Andriej Konstantinow w swoim Podsumowaniu Tygodnia w Fontance przypomniał, że i tak najważniejsze, to ten promień Bożej łaski.  Jako przykład podał ostatnie lądowanie airbusa A321 bez podwozia na polu kukurydzy. Samolot tuż po starcie uderzył w chmurę mew, które unieruchomiły oba silniki.  Przy małej wysokości i prędkości kapitan nie miał pola manewru, ale z Boską pomocą, bez podwozia szczęśliwie  wylądował na błotnistym  polu kukurydzy tuż za lotniskiem. Putin nagrodził pilotów tytułem bohatera RF i Złotą Gwiazdą, a ranni (74) otrzymali jako rekompensatę po 100 tys. rubli. Nikt nie zginął. I tyle pozytywów ze strony sił niebieskich. Dużo gorzej niebiosa  spisują się  w zakresie pogody: mimo zaklęć szamanów syberyjskich, procesji prawosławnych i przysiąg Putina, że armia czyni cuda przy gaszeniu pożarów lasu,  jakby się zawzięły i ani myślą zesłać ulewy. Dzisiaj, 16 sierpnia 2019, nadal płonie, jak miesiąc temu,  3 mln ha lasu.  Już już ograniczono nieco zasięg a tu wciąż pojawiają się nowe pożary.
 W Jakucji zanotowano 155 nowych ognisk co przekłada się na 880 224 ha ognia, w Kraju Krasnojarskim 30 nowych ognisk 844 771 ha, w Irkucji – 48 – 600 tys. ha. W sumie znacznie  przekroczono już obszar jaki spalił się rok temu.  W połowie sierpnia pali się z nową siłą, pojawiają kolejne pożary i nic nie zapowiada, że niebiosa ześlą oczekiwany deszcz.  Media (krajowe i światowe) przezornie przestały zajmować się tematyką, a władze Rosji szukają winnych.  Miedwiediew nakazał rozpatrzyć wersję świadomych podpaleń i są pierwsze oskarżenia. Nieoficjalnie  leśnicy informują, że nielegalny wyrąb lasu, w tym skupisk cedrów  i zacieranie śladów podpaleniami są od lat powszechne, o czym wszyscy wiedzą i co po cichu aprobują.

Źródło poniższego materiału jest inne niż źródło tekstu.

-- ==== Sys2Proof/Machine/Tally.lean ====
section
/-! DEFINITION. The Tally entry (R311, Tables 8.1, 8.2, 8.4): its fields, its states and its flags. -/
namespace Sys2Proof.Machine

/-- Slots of the Tally (R311). -/
def tallySlots : Nat := 262144

/-- Control-space address of an entry (R311). -/
def tallyBase (slot : Nat) : Nat := 0x230001000000 + 64 * slot

/-! States (Table 8.2). -/
abbrev tFREE : Nat := 0
abbrev tQUEUED : Nat := 1
abbrev tPREFILL : Nat := 2
abbrev tDECODE : Nat := 3
abbrev tPARKED : Nat := 4
abbrev tSHIP_OUT : Nat := 5
abbrev tADOPTING : Nat := 6
abbrev tDONE : Nat := 7
abbrev tCANCELLED : Nat := 8
abbrev tEXPIRED : Nat := 9
abbrev tFAULTED : Nat := 10
abbrev tINCOMPLETE : Nat := 11

/-! Bits of FLAGS (Table 8.4). -/
abbrev fDEADLINE : Nat := 0
abbrev fSTOP : Nat := 1
abbrev fMAX : Nat := 2
abbrev fSPEC_EN : Nat := 3
abbrev fSHIP : Nat := 4
abbrev fEPOCH : Nat := 5
abbrev fCANCEL : Nat := 6
abbrev fFAULT : Nat := 7
abbrev fLOST : Nat := 8
abbrev fEVENT : Nat := 9

/-! Byte offsets of the fields (Table 8.1). -/
abbrev oTENANT : Nat := 2
abbrev oLEN : Nat := 4
abbrev oROOT : Nat := 8
abbrev oEPOCH : Nat := 12
abbrev oMODEL : Nat := 14
abbrev oSEED : Nat := 16
abbrev oDEADLINE : Nat := 24
abbrev oSKIP : Nat := 30
abbrev oTTL : Nat := 32
abbrev oFLAGS : Nat := 36
abbrev oPROMPT : Nat := 40
abbrev oMAX_LEN : Nat := 44
abbrev oOUT_PROD : Nat := 48
abbrev oSTOP : Nat := 52
abbrev oLAST_STEP : Nat := 56
abbrev oCOOKIE : Nat := 60

/-- "No page" and "no block" in a table (R266). -/
def noPage : Nat := 0xFFFFFFFF

/-- The bits of a byte of an entry that are not reserved (Tables 8.1, 8.4). -/
def tallyMask (a : Nat) : Nat :=
  let o := (a - tallyBase 0) % 64
  if o = 0 then 0x7F else if o = 1 then 0x07 else if o = 3 then 0x0F else if o = 15 then 0 else if o = 37 then 0x03
  else if o = 38 ∨ o = 39 then 0 else 0xFF

/-- A field of an entry, by byte offset and width. -/
def M.tally (m : M) (slot off n : Nat) : Nat := m.readN (tallyBase slot + off) n

def M.setTally (m : M) (slot off n v : Nat) : M := m.writeN (tallyBase slot + off) n v

def M.tState (m : M) (slot : Nat) : Nat := m.tally slot 0 1 % 16

def M.setTState (m : M) (slot v : Nat) : M := m.setTally slot 0 1 (m.tally slot 0 1 / 16 * 16 + v)

def M.tSpec (m : M) (slot : Nat) : Nat := bits (m.tally slot 0 1) 6 4

def M.setTSpec (m : M) (slot v : Nat) : M := m.setTally slot 0 1 (m.tState slot + 16 * (v % 8))

def M.tPriority (m : M) (slot : Nat) : Nat := m.tally slot 1 1 % 8

def M.tTenant (m : M) (slot : Nat) : Nat := m.tally slot oTENANT 2 % 4096

def M.tLen (m : M) (slot : Nat) : Nat := m.tally slot oLEN 4

def M.tRoot (m : M) (slot : Nat) : Nat := m.tally slot oROOT 4

def M.tModel (m : M) (slot : Nat) : Nat := m.tally slot oMODEL 1

/-- A bit of FLAGS. -/
def M.tFlag (m : M) (slot i : Nat) : Bool := (m.tally slot oFLAGS 4).testBit i

def M.setTFlag (m : M) (slot i : Nat) (v : Bool) : M :=
  let f := m.tally slot oFLAGS 4
  m.setTally slot oFLAGS 4 (if f.testBit i == v then f else f ^^^ 2 ^ i)

/-- FAULT_PENDING set on a slot that holds a request (R300, R502, R505, R643). -/
def M.faultPending (m : M) (slot : Nat) : M := if m.tState slot = tFREE then m else m.setTFlag slot fFAULT true

/-- The slot is in the batch of the running step, or of one that is composed and waits for its start or its replay
(R317). -/
def M.inBatch (m : M) (slot : Nat) : Bool :=
  (m.die.step.map fun s => s.slots.contains slot).getD false ||
    (m.die.fmn.composed.map fun c => c.items.any fun i => i.slot == slot).getD false

end Sys2Proof.Machine
end

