/-- An INIT received (R404, R406, R437): one of another session begins a new pair of sessions (R407). -/
def M.initReceive (m : M) (p : Nat) (msg : Bytes) : M :=
  if m.portUp p then m.flushed p false
  else if m.pState p ≠ pINIT then m
  else
    let session := numAt msg 6 4
    let same := m.fld (portReg p RYS_PORT_PARTNER) 63 32 == session
    let m := m.setReg (portReg p RYS_PORT_PARTNER)
      (BitVec.ofNat 64 (session * 2 ^ 32 + byteAt msg 4 % 16 * 2 ^ 16 + numAt msg 2 2))
    let m := m.updPort p fun x => { x with
      partnerLanes := numAt msg 16 2 % 512, partnerWidth := byteAt msg 18, pool := numAt msg 10 2
      reserves := (List.range 4).map fun i => 16 * byteAt msg (12 + i)
      ackSent := same && x.ackSent, ackReceived := same && x.ackReceived }
    let w := if byteAt msg 18 = 7 then 7 else 8
    let m := m.layLanes p false (numAt msg 16 2 % 512) w
    if m.admitted p then
      ((m.control p (ctl16 4 (zeros 2 ++ toBytes 4 session ++ toBytes 4 (m.port p).session))).updPort p fun x =>
        { x with ackSent := true }).tryActive p
    else m.control p (ctl16 5 (zeros 2 ++ toBytes 4 session))

def execInitReceive (p : Nat) (msg : Bytes) : State → Host.Outcome State Fault Refusal := onLive (M.initReceive · p msg)

/-- An INIT_ACK received for the current pair of sessions (R407). -/
def M.initAckReceive (m : M) (p : Nat) (msg : Bytes) : M :=
  let known := m.fld (portReg p RYS_PORT_PARTNER) 63 32
  if m.pState p = pINIT ∧ numAt msg 4 4 = (m.port p).session ∧ (known = 0 ∨ known = numAt msg 8 4) then
    ((m.setFld (portReg p RYS_PORT_PARTNER) 63 32 (numAt msg 8 4)).updPort p fun x => { x with ackReceived := true }).tryActive p
  else m

def execInitAckReceive (p : Nat) (msg : Bytes) : State → Host.Outcome State Fault Refusal :=
  onLive (M.initAckReceive · p msg)

/-- A NOT_READY received: the partner grants nothing yet (R406). -/
def M.notReadyReceive (m : M) (p : Nat) (msg : Bytes) : M :=
  if m.pState p = pINIT ∧ numAt msg 4 4 = (m.port p).session then m.updPort p fun x => { x with ackReceived := false }
  else m

def execNotReadyReceive (p : Nat) (msg : Bytes) : State → Host.Outcome State Fault Refusal :=
  onLive (M.notReadyReceive · p msg)

/-- A PING is answered with its own time (Table 10.4). -/
def M.pingReceive (m : M) (p : Nat) (msg : Bytes) : M :=
  if m.pState p = pINIT ∨ m.portUp p then m.control p (ctl16 7 (zeros 6 ++ slice msg 8 8)) else m

def execPingReceive (p : Nat) (msg : Bytes) : State → Host.Outcome State Fault Refusal := onLive (M.pingReceive · p msg)

/-- A PONG gives one round trip; sixteen give RTT_NS (R405). -/
def M.pongReceive (m : M) (p : Nat) (msg : Bytes) : M :=
  let x := m.port p
  if (m.pState p = pINIT ∨ m.portUp p) ∧ x.pongs.length < 16 then
    let ps := x.pongs ++ [m.die.ft - numAt msg 8 8]
    let m := m.updPort p fun x => { x with pongs := ps }
    if ps.length = 16 then m.setFld (portReg p RYS_PORT_RTT_NS) 31 0 (ps.foldl max 0) else m
  else m

def execPongReceive (p : Nat) (msg : Bytes) : State → Host.Outcome State Fault Refusal := onLive (M.pongReceive · p msg)

end Sys2Proof.Machine
end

Pan Bóg odwrócił się też od armii i Putina. W stosunkowo krótkim czasie cudowna broń zapowiedziana w 2018 r.  na Zgromadzeniu Narodowym zawiodła pod wodą i na lądzie kosztem rosyjskich kapitanów i naukowców. Przy okazji czasowo zatruto Morze Białe i wzrostem radioaktywności wywołano  panikę. Udało się też  zasypać pociskami artyleryjskimi  parę rosyjskich wiosek i miasto Aczińsk, gdzie do chwili obecnej saperzy w promieniu 40 km zbierają niewybuchy.  Nie lepiej wygląda na polu politycznym – co decyzja to pechowa. Jak rozpędzono wiec liczący 5 tys. to następny liczył 50 tys. i strach pomyśleć, co z kolejnymi. Właściwie wydaje się, że nawet według zwolenników Putina mniej szkody przyniosłoby zezwolenie przeciwnikom na start w wyborach do moskiewskiej dumy, (choć dla Konstantinowa Gudkow, kandydat opozycji, jest zdrajcą, bo w Kongresie USA krytykował jakieś posunięcie władzy rosyjskiej) niż rozkręcanie konfliktu.  A już zupełnie Bóg odebrał rozum decydentom w ministerstwie nauki, zalecając pracownikom RAN  raporty pisemne z każdej prywatnej rozmowy z gośćmi z zagranicy oraz  zabieranie im  okularów i zegarków. Przyjeżdża niby naukowo do RAN taki biolog z Warszawy, a w okularach ma aparat fotograficzny, którym fotografuje jakiś kod DNA, a w zegarku dyktafon. Bądź czujny! Wróg czyha wszędzie! Te okulary są niebezpieczne! Ostro chroń tajemnicę państwową!
My mamy teorię, że to wszystko  z powodu rozwoju ateizmu. Pomodliliby się częściej a może  deszcze ugasiłyby pożary, Na Syberii  przypomniano by sobie  przykazanie „nie kradnij!” i duch święty skłoniłby władze do bardziej przemyślanych decyzji.  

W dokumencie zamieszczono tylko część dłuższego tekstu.